In the past, information security was both easier and harder for enterprises, who often owned and managed their entire stack on-premise, from top to bottom. While this meant that security was entirely the managing entity’s responsibility, it also made access to any given piece of technology much more controllable (for someone who knew what they were doing). Today, a stack is distributed across an array of services, locations, connections, and products which all talk to one another, and this arrangement also has benefits and drawbacks.

A significant benefit of a distributed stack like Kindling’s is that the security is partially managed or facilitated by very powerful providers, like Amazon Web Services, our host, who not only require security to be as key a component to their offering as Kindling does to ours, but also have vast resources and extensive teams of engineers whose sole job is to dream up and implement ever-evolving new security measures, tests, and protocols, which means that we can sleep slightly easier knowing our data is in good hands. (Major examples of this include their new Key Management Service and their expanding support for turnkey full-disk encryption.)

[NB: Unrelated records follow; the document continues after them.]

/-- A gate B report that pairs grants a lane change where every test of R67 passes: the THROW is stored
under the lowest free id with the window of R54 and the span and fire time of R56, its two actions
are planned, and the car is shown GRANTED and loses its intent. A car that holds two reservations gives
up the oldest first: a PASS or an unfired THROW leaves the table with its actions, and a fired THROW
stays without a car (R6, R8, R38, R54, R56, R62, R64, R67 to R69). -/
def Obligations.DecisionGrants : Prop :=
  ∀ (x : Exchange) (gate car age : Byte) (g : Seg) (s : State) (i : Gate) (c : Car) (p : Point)
      (v : PointSlot) (a : Approach) (n sp : Nat) (tB tIn tOut fire spanEnd : Time) (w : Interval)
      (r : ResId),
    Reports x 0x03 [gate, car, age] g s → Linked g s → gateOf gate = some i → carOf car = some c →
    (s.auth c).state ≠ .none → (s.auth c).state ≠ .orphan → s.slot p = some v →
    s.gateSlot i = some { kind := .approachB p, reporter := g } →
    (s.car c).approach = some a → a.point = p → a.decided = false → tB = subT s.now age.toNat →
    after tB a.expiry = false → before tB a.ta = false → n = (tB - a.ta).toNat →
    v.health.mode ≠ .none →
    sp = clamp s.cfg.vMin s.cfg.vMax (if n = 0 then s.cfg.vMax else v.defn.dAB * 10000 / n) →
    tIn = addT tB (v.defn.lLead * 10000 / sp) →
    tOut = addT tIn
      (min (((v.defn.lClear + (s.car c).length) * 10000 + (sp - 1)) / sp) s.cfg.windowMax) →
    w = { start := subT tIn s.cfg.g, stop := addT tOut s.cfg.g } →
    fire = subT w.start v.defn.pT → spanEnd = addT (addT w.stop v.defn.pR) v.defn.s →
    (s.car c).bind = .active → (s.car c).intent ≠ none →
    (s.car c).res.length < 2 ∨ ResLaw s →
    s.track.state = .green → s.blocked p = false →
    (v.defn.kind = .pitIn → s.sched.pitOpen = true) →
    (s.seg v.defn.segment).state = .joined → atOrAfter fire (addT s.now s.cfg.cLat) = true →
    (∀ q u, s.resv q = some u → u.point = p →
      u.body.throwState ≠ some .returnWait ∧
      overlaps { start := fire, stop := spanEnd } u.win = false ∧
      (∀ z, u.body.span = some z → overlaps { start := fire, stop := spanEnd } z = false)) →
    ((s.actuator p).busy = .absent ∨
      ∃ b, (s.actuator p).busy = .until b ∧ before fire b = false) →
    (∀ q u, s.resv q = some u → u.point ∈ v.defn.conflict → u.isPass = false →
      u.body.throwState ≠ some .returnWait → overlaps w u.win = false) →
    recordAfter c s r = none → (∀ q, q.val < r.val → recordAfter c s q ≠ none) →
    ∃ t, exec (.gate x gate car age) s = .next t ∧
      t.resv r = some
        { point := p
          car := some c
          win := w
          bounds := false
          body := .throw .pending s.cfg.g fire none spanEnd none } ∧
      (∀ q, q ≠ r → t.resv q = recordAfter c s q) ∧
      t.car c =
        { s.car c with
          intent := none
          indicator := .granted
          grantId := some r
          refusedUntil := none
          approach := none
          speed := some
            { v := sp, time := tB, staleAt := addT tB s.cfg.speedAgeMax, stale := false }
          res := keptRes c s ++ [r]
          sent := (t.car c).sent } ∧
      (∀ d, d ≠ c → t.car d = s.car d) ∧
      { dueAt := fire, act := .fire r } ∈ t.sched.actions ∧
      { dueAt := w.stop, act := .returnDue r } ∈ t.sched.actions ∧
      (∀ e ∈ s.sched.actions, (∀ q, leaving c s = some q → actionOfRes q e.act = false) →
        e ∈ t.sched.actions) ∧
      (∀ e ∈ t.sched.actions,
        e = { dueAt := fire, act := .fire r } ∨ e = { dueAt := w.stop, act := .returnDue r } ∨
        e ∈ s.sched.actions ∧ ∀ q, leaving c s = some q → actionOfRes q e.act = false) ∧
      t.sched.waitOrder = s.sched.waitOrder.filter (fun q => leaving c s ≠ some q) ∧
      t.sched.actuators = s.sched.actuators ∧
      t.counter (.throwsGranted c) = countedValue (s.counter (.throwsGranted c)) 1 ∧
      (∀ q, q ≠ p → t.slot q = s.slot q) ∧ t.map.gates = s.map.gates ∧
      t = { s with
            cars := t.cars
            map := t.map
            sched := t.sched
            radio := { s.radio with outbound := t.radio.outbound }
            ports := t.ports
            stats := t.stats } ∧
      (∀ h, (t.queue h).control = ((begun x s).queue h).control)

/-- A gate B report that pairs refuses the lane change of a car that asks for one where a test of R67
fails, whichever it is, with the refusal shown and counted, and registers a PASS over the window of R54;
for a car that asks for none the PASS alone is registered. The PASS cancels every THROW at its point that
has not fired and whose SPAN it overlaps: that becomes a PASS in its turn, and its car is shown REFUSED
and has its intent again. It is SWEPT where it meets a THROW that can no longer be taken back, an urgent
incident (R7 to R9, R38, R54, R66 to R68, R70 to R73, R165). -/
def Obligations.DecisionRefuses : Prop :=
  ∀ (x : Exchange) (gate car age : Byte) (g : Seg) (s : State) (i : Gate) (c : Car) (p : Point)
      (v : PointSlot) (a : Approach) (n sp : Nat) (tB tIn tOut : Time) (w : Interval) (r : ResId),
    Reports x 0x03 [gate, car, age] g s → Linked g s → gateOf gate = some i → carOf car = some c →
    (s.auth c).state ≠ .none → (s.auth c).state ≠ .orphan → s.slot p = some v →
    s.gateSlot i = some { kind := .approachB p, reporter := g } →
    (s.car c).approach = some a → a.point = p → a.decided = false → tB = subT s.now age.toNat →
    after tB a.expiry = false → before tB a.ta = false → n = (tB - a.ta).toNat →
    v.health.mode ≠ .none →
    sp = clamp s.cfg.vMin s.cfg.vMax (if n = 0 then s.cfg.vMax else v.defn.dAB * 10000 / n) →
    tIn = addT tB (v.defn.lLead * 10000 / sp) →
    tOut = addT tIn
      (min (((v.defn.lClear + (s.car c).length) * 10000 + (sp - 1)) / sp) s.cfg.windowMax) →
    w = { start := subT tIn s.cfg.g, stop := addT tOut s.cfg.g } →
    (s.car c).res.length < 2 → (WantsThrow c s → RefusesThrow p v.defn w s) →
    s.resv r = none → (∀ q, q.val < r.val → s.resv q ≠ none) →
    ∃ t, exec (.gate x gate car age) s = .next t ∧
      PassChecked r { point := p, car := some c, win := w, bounds := false, body := .pass false } false
        v.defn s t ∧
      Cancels p v.defn w (some c) s t ∧
      (∀ q, q ≠ r → (∀ u, s.resv q = some u → u.point = p → u.unfired = false) →
        t.resv q = s.resv q) ∧
      { dueAt := w.stop, act := .windowEnd r } ∈ t.sched.actions ∧
      (∀ e ∈ s.sched.actions,
        (∀ q u, s.resv q = some u → u.point = p → u.unfired = true →
          e.act ≠ .fire q ∧ e.act ≠ .returnDue q) → e ∈ t.sched.actions) ∧
      (t.track.state = s.track.state ∨ t.track.state = afterUrgent s) ∧
      t.track.cause = s.track.cause ∧
      (if WantsThrow c s then
        t.counter (.throwsRefused c) = countedValue (s.counter (.throwsRefused c)) 1 ∧
        t.counter (.refusals p) = countedValue (s.counter (.refusals p)) 1 ∧
        (FiredAt p (fun u => u.car = some c) s → t.car c =
          { s.car c with
            indicator := .refused
            grantId := none
            refusedUntil := some (addT s.now s.cfg.refusedShow)
            approach := none
            speed := some
              { v := sp, time := tB, staleAt := addT tB s.cfg.speedAgeMax, stale := false }
            res := (s.car c).res ++ [r]
            sent := (t.car c).sent })
      else
        t.counter (.throwsRefused c) = s.counter (.throwsRefused c) ∧
        t.counter (.refusals p) = s.counter (.refusals p) ∧
        (FiredAt p (fun u => u.car = some c) s → t.car c =
          { s.car c with
            approach := none
            speed := some
              { v := sp, time := tB, staleAt := addT tB s.cfg.speedAgeMax, stale := false }
            res := (s.car c).res ++ [r]
            sent := sentUnlessCaution c s t })) ∧
      (∀ d, d ≠ c → FiredAt p (fun u => u.car = some d) s →
        t.car d = { s.car d with sent := sentUnlessCaution d s t }) ∧
      t.cfg = s.cfg ∧ t.now = s.now ∧ t.segs = s.segs ∧ t.sched.actuators = s.sched.actuators ∧
      (∀ h, (t.queue h).control = ((begun x s).queue h).control)

/-- A boundary report offers a SOLE car to the section it enters, and waits in DEFERRED while an offer
stands; a report that finds a car without a segment offers it to the reporting one (R29, R94 to R97,
R99). -/
def Obligations.ReportsOffer : Prop :=
  ∀ (x : Exchange) (gate car age : Byte) (g : Seg) (s : State) (i : Gate) (c : Car),
    Reports x 0x03 [gate, car, age] g s → Linked g s → gateOf gate = some i → carOf car = some c →
    (∀ a b, s.gateSlot i = some { kind := .boundary a b, reporter := g } → a ≠ b →
      ((s.auth c).state = .sole → (s.auth c).holder = some a →
        ∃ t, exec (.gate x gate car age) s = .next t ∧
          t.auth c = offeredTo (s.auth c) b (some a) s ∧
          ((begun x s).room b = true →
            (t.queue b).control = ((begun x s).queue b).control ++ [.offer c (output t c)] ∧
              t.sent c b = some (output t c)) ∧
          (∀ h, h ≠ b → (t.queue h).control = ((begun x s).queue h).control) ∧
          t.track = s.track ∧ t.sched = s.sched ∧ t.map = s.map ∧
          (∀ d, t.car d = { s.car d with auth := (t.car d).auth, sent := (t.car d).sent }) ∧
          (∀ d, d ≠ c → t.car d = s.car d)) ∧
      (∀ h, (s.auth c).state = .sole → (s.auth c).holder = some h → h ≠ a → h ≠ b →
        ∃ t, exec (.gate x gate car age) s = .next t ∧
          t.auth c = offeredTo (s.auth c) b (some h) s ∧
          Listed
            { cause := .boundaryMismatch
              time := s.now
              car := some c
              point := none
              segment := some a }
            s t) ∧
      ((s.auth c).state = .sole → (s.auth c).holder = some b →
        ∃ t, exec (.gate x gate car age) s = .next t ∧
          NotedOnly .boundaryMismatch (some c) a false (begun x s) t) ∧
      ((s.auth c).state = .offered ∨ (s.auth c).state = .stranded →
        exec (.gate x gate car age) s =
          .next
            (if (s.auth c).target = some b then begun x s
            else (begun x s).setAuth c
              { s.auth c with deferred := some { frm := a, dest := b } }))) ∧
    (s.gateSlot i = some { kind := .plain, reporter := g } →
      ((s.auth c).state = .none ∨ (s.auth c).state = .orphan →
        ∃ t, exec (.gate x gate car age) s = .next t ∧
          t.auth c = offeredTo (s.auth c) g none s ∧
          ((begun x s).room g = true →
            (t.queue g).control = ((begun x s).queue g).control ++ [.offer c (output t c)]) ∧
          t.sent c g = some (output t c) ∧
          t.track = s.track ∧ t.sched = s.sched ∧ (∀ d, d ≠ c → t.car d = s.car d)) ∧
      ((s.auth c).state ≠ .none → (s.auth c).state ≠ .orphan →
        exec (.gate x gate car age) s = .next (begun x s)))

On the other hand, interfacing with other people’s technology all the time means that we have to be their equal or better in protecting our customers’ data, because we need to ensure security on that data’s trip from the customer to the server and back to the customer. This puts the onus on me, as well as the rest of our team at Kindling, to implement features that customers want or require, in addition to the things that are just good practice. The latter reason is the impetus behind our use of SSL for all connections to and from our software in all cases, as well as our decision to encrypt all data at rest in our databases.

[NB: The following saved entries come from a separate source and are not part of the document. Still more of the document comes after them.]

-- ==== Sys2Proof/Laws/State.lean ====
section
/-! SUPPORT. What each update of the state leaves: one lemma for each field and each reading operation,
true by unfolding, and what reading the written place gives. -/

namespace Sys2Proof.Machine

/-! ### Tables -/

theorem tget_tset {α : Type} {n : Nat} (v : Vector α n) (i j : Fin n) (a : α) :
    tget (tset v i a) j = if j = i then a else tget v j := by
  simp only [tget, tset]
  by_cases h : j = i
  · subst h; simp
  · have : i.val ≠ j.val := fun e => h (Fin.ext e.symm)
    simp [h, this]

@[simp] theorem tget_tset_self {α : Type} {n : Nat} (v : Vector α n) (i : Fin n) (a : α) :
    tget (tset v i a) i = a := by simp [tget_tset]

@[simp] theorem tset_tget {α : Type} {n : Nat} (v : Vector α n) (i : Fin n) :
    tset v i (tget v i) = v := by
  ext j h
  simp only [tget, tset, Vector.getElem_set]
  split
  · rename_i e; subst e; rfl
  · rfl

@[simp] theorem tget_replicate {α : Type} {n : Nat} (a : α) (i : Fin n) :
    tget (Vector.replicate n a) i = a := by simp [tget]

/-- Two tables with equal places are equal. -/
theorem table_ext {α : Type} {n : Nat} {v w : Vector α n} (h : ∀ i, tget v i = tget w i) : v = w := by
  ext j hj
  exact h ⟨j, hj⟩

/-! ### Fields after an update -/


@[simp] theorem State.setCar_pending (s : State) (c : Car) (r : CarRow) : (s.setCar c r).pending = s.pending := rfl
@[simp] theorem State.setCar_resetHeld (s : State) (c : Car) (r : CarRow) : (s.setCar c r).resetHeld = s.resetHeld := rfl
@[simp] theorem State.setCar_now (s : State) (c : Car) (r : CarRow) : (s.setCar c r).now = s.now := rfl
@[simp] theorem State.setCar_cfg (s : State) (c : Car) (r : CarRow) : (s.setCar c r).cfg = s.cfg := rfl
@[simp] theorem State.setCar_stage (s : State) (c : Car) (r : CarRow) : (s.setCar c r).stage = s.stage := rfl
@[simp] theorem State.setCar_map (s : State) (c : Car) (r : CarRow) : (s.setCar c r).map = s.map := rfl
@[simp] theorem State.setCar_sched (s : State) (c : Car) (r : CarRow) : (s.setCar c r).sched = s.sched := rfl
@[simp] theorem State.setCar_radio (s : State) (c : Car) (r : CarRow) : (s.setCar c r).radio = s.radio := rfl
@[simp] theorem State.setCar_segs (s : State) (c : Car) (r : CarRow) : (s.setCar c r).segs = s.segs := rfl
@[simp] theorem State.setCar_track (s : State) (c : Car) (r : CarRow) : (s.setCar c r).track = s.track := rfl
@[simp] theorem State.setCar_ports (s : State) (c : Car) (r : CarRow) : (s.setCar c r).ports = s.ports := rfl
@[simp] theorem State.setCar_stats (s : State) (c : Car) (r : CarRow) : (s.setCar c r).stats = s.stats := rfl

@[simp] theorem State.setSeg_pending (s : State) (g : Seg) (r : SegRec) : (s.setSeg g r).pending = s.pending := rfl
@[simp] theorem State.setSeg_resetHeld (s : State) (g : Seg) (r : SegRec) : (s.setSeg g r).resetHeld = s.resetHeld := rfl
@[simp] theorem State.setSeg_now (s : State) (g : Seg) (r : SegRec) : (s.setSeg g r).now = s.now := rfl
@[simp] theorem State.setSeg_cfg (s : State) (g : Seg) (r : SegRec) : (s.setSeg g r).cfg = s.cfg := rfl
@[simp] theorem State.setSeg_stage (s : State) (g : Seg) (r : SegRec) : (s.setSeg g r).stage = s.stage := rfl
@[simp] theorem State.setSeg_cars (s : State) (g : Seg) (r : SegRec) : (s.setSeg g r).cars = s.cars := rfl
@[simp] theorem State.setSeg_map (s : State) (g : Seg) (r : SegRec) : (s.setSeg g r).map = s.map := rfl
@[simp] theorem State.setSeg_sched (s : State) (g : Seg) (r : SegRec) : (s.setSeg g r).sched = s.sched := rfl
@[simp] theorem State.setSeg_radio (s : State) (g : Seg) (r : SegRec) : (s.setSeg g r).radio = s.radio := rfl
@[simp] theorem State.setSeg_track (s : State) (g : Seg) (r : SegRec) : (s.setSeg g r).track = s.track := rfl
@[simp] theorem State.setSeg_ports (s : State) (g : Seg) (r : SegRec) : (s.setSeg g r).ports = s.ports := rfl
@[simp] theorem State.setSeg_stats (s : State) (g : Seg) (r : SegRec) : (s.setSeg g r).stats = s.stats := rfl

@[simp] theorem State.setSlot_pending (s : State) (p : Point) (v : Option PointSlot) : (s.setSlot p v).pending = s.pending := rfl
@[simp] theorem State.setSlot_resetHeld (s : State) (p : Point) (v : Option PointSlot) : (s.setSlot p v).resetHeld = s.resetHeld := rfl
@[simp] theorem State.setSlot_now (s : State) (p : Point) (v : Option PointSlot) : (s.setSlot p v).now = s.now := rfl
@[simp] theorem State.setSlot_cfg (s : State) (p : Point) (v : Option PointSlot) : (s.setSlot p v).cfg = s.cfg := rfl
@[simp] theorem State.setSlot_stage (s : State) (p : Point) (v : Option PointSlot) : (s.setSlot p v).stage = s.stage := rfl
@[simp] theorem State.setSlot_cars (s : State) (p : Point) (v : Option PointSlot) : (s.setSlot p v).cars = s.cars := rfl
@[simp] theorem State.setSlot_sched (s : State) (p : Point) (v : Option PointSlot) : (s.setSlot p v).sched = s.sched := rfl
@[simp] theorem State.setSlot_radio (s : State) (p : Point) (v : Option PointSlot) : (s.setSlot p v).radio = s.radio := rfl
@[simp] theorem State.setSlot_segs (s : State) (p : Point) (v : Option PointSlot) : (s.setSlot p v).segs = s.segs := rfl
@[simp] theorem State.setSlot_track (s : State) (p : Point) (v : Option PointSlot) : (s.setSlot p v).track = s.track := rfl
@[simp] theorem State.setSlot_ports (s : State) (p : Point) (v : Option PointSlot) : (s.setSlot p v).ports = s.ports := rfl
@[simp] theorem State.setSlot_stats (s : State) (p : Point) (v : Option PointSlot) : (s.setSlot p v).stats = s.stats := rfl
@[simp] theorem State.setSlot_map_gates (s : State) (p : Point) (v : Option PointSlot) :
    (s.setSlot p v).map.gates = s.map.gates := rfl

@[simp] theorem State.setGate_pending (s : State) (i : Gate) (v : Option GateDef) : (s.setGate i v).pending = s.pending := rfl
@[simp] theorem State.setGate_resetHeld (s : State) (i : Gate) (v : Option GateDef) : (s.setGate i v).resetHeld = s.resetHeld := rfl
@[simp] theorem State.setGate_now (s : State) (i : Gate) (v : Option GateDef) : (s.setGate i v).now = s.now := rfl
@[simp] theorem State.setGate_cfg (s : State) (i : Gate) (v : Option GateDef) : (s.setGate i v).cfg = s.cfg := rfl
@[simp] theorem State.setGate_stage (s : State) (i : Gate) (v : Option GateDef) : (s.setGate i v).stage = s.stage := rfl
@[simp] theorem State.setGate_cars (s : State) (i : Gate) (v : Option GateDef) : (s.setGate i v).cars = s.cars := rfl
@[simp] theorem State.setGate_sched (s : State) (i : Gate) (v : Option GateDef) : (s.setGate i v).sched = s.sched := rfl
@[simp] theorem State.setGate_radio (s : State) (i : Gate) (v : Option GateDef) : (s.setGate i v).radio = s.radio := rfl
@[simp] theorem State.setGate_segs (s : State) (i : Gate) (v : Option GateDef) : (s.setGate i v).segs = s.segs := rfl
@[simp] theorem State.setGate_track (s : State) (i : Gate) (v : Option GateDef) : (s.setGate i v).track = s.track := rfl
@[simp] theorem State.setGate_ports (s : State) (i : Gate) (v : Option GateDef) : (s.setGate i v).ports = s.ports := rfl
@[simp] theorem State.setGate_stats (s : State) (i : Gate) (v : Option GateDef) : (s.setGate i v).stats = s.stats := rfl
@[simp] theorem State.setGate_map_points (s : State) (i : Gate) (v : Option GateDef) :
    (s.setGate i v).map.points = s.map.points := rfl

@[simp] theorem State.setResv_pending (s : State) (r : ResId) (v : Option Resv) : (s.setResv r v).pending = s.pending := rfl
@[simp] theorem State.setResv_resetHeld (s : State) (r : ResId) (v : Option Resv) : (s.setResv r v).resetHeld = s.resetHeld := rfl
@[simp] theorem State.setResv_now (s : State) (r : ResId) (v : Option Resv) : (s.setResv r v).now = s.now := rfl
@[simp] theorem State.setResv_cfg (s : State) (r : ResId) (v : Option Resv) : (s.setResv r v).cfg = s.cfg := rfl
@[simp] theorem State.setResv_stage (s : State) (r : ResId) (v : Option Resv) : (s.setResv r v).stage = s.stage := rfl
@[simp] theorem State.setResv_cars (s : State) (r : ResId) (v : Option Resv) : (s.setResv r v).cars = s.cars := rfl
@[simp] theorem State.setResv_map (s : State) (r : ResId) (v : Option Resv) : (s.setResv r v).map = s.map := rfl
@[simp] theorem State.setResv_radio (s : State) (r : ResId) (v : Option Resv) : (s.setResv r v).radio = s.radio := rfl
@[simp] theorem State.setResv_segs (s : State) (r : ResId) (v : Option Resv) : (s.setResv r v).segs = s.segs := rfl
@[simp] theorem State.setResv_track (s : State) (r : ResId) (v : Option Resv) : (s.setResv r v).track = s.track := rfl
@[simp] theorem State.setResv_ports (s : State) (r : ResId) (v : Option Resv) : (s.setResv r v).ports = s.ports := rfl
@[simp] theorem State.setResv_stats (s : State) (r : ResId) (v : Option Resv) : (s.setResv r v).stats = s.stats := rfl
@[simp] theorem State.setResv_sched_actions (s : State) (r : ResId) (v : Option Resv) :
    (s.setResv r v).sched.actions = s.sched.actions := rfl
@[simp] theorem State.setResv_sched_waitOrder (s : State) (r : ResId) (v : Option Resv) :
    (s.setResv r v).sched.waitOrder = s.sched.waitOrder := rfl
@[simp] theorem State.setResv_sched_actuators (s : State) (r : ResId) (v : Option Resv) :
    (s.setResv r v).sched.actuators = s.sched.actuators := rfl
@[simp] theorem State.setResv_sched_pools (s : State) (r : ResId) (v : Option Resv) :
    (s.setResv r v).sched.pools = s.sched.pools := rfl
@[simp] theorem State.setResv_sched_blocked (s : State) (r : ResId) (v : Option Resv) :
    (s.setResv r v).sched.blocked = s.sched.blocked := rfl
@[simp] theorem State.setResv_sched_pitOpen (s : State) (r : ResId) (v : Option Resv) :
    (s.setResv r v).sched.pitOpen = s.sched.pitOpen := rfl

We also regularly assess the security of our services with any and all available tools, from virus scanning of all attachments to regular external penetration tests and the tracking of all vulnerability reports from around the security community, so we can stay as informed, responsive, and proactive on the issue of security as possible.

For my part, I follow security experts like Bruce Schneier as well as the recommendations and intel of groups like Qualys, to make sure my personal knowledge of the available and standard security features remains as up-to-date as possible.

Sometimes, customers ask me what they can do to maximize security, for which I always recommend that they have all employees use a password manager—which is a terrific idea for everyone, no matter who they are. I personally use 1Password, but the tool doesn't matter as much as preventing reuse of passwords—that way a breach at one organization that they have a login stored in doesn't result in other services being compromised.

If you’re interested in a more in-depth account of our security features, please check out our Security page. We may no longer have one unpickable lock, but we have the next best thing: a staggering number of locks that are almost impossible to pick.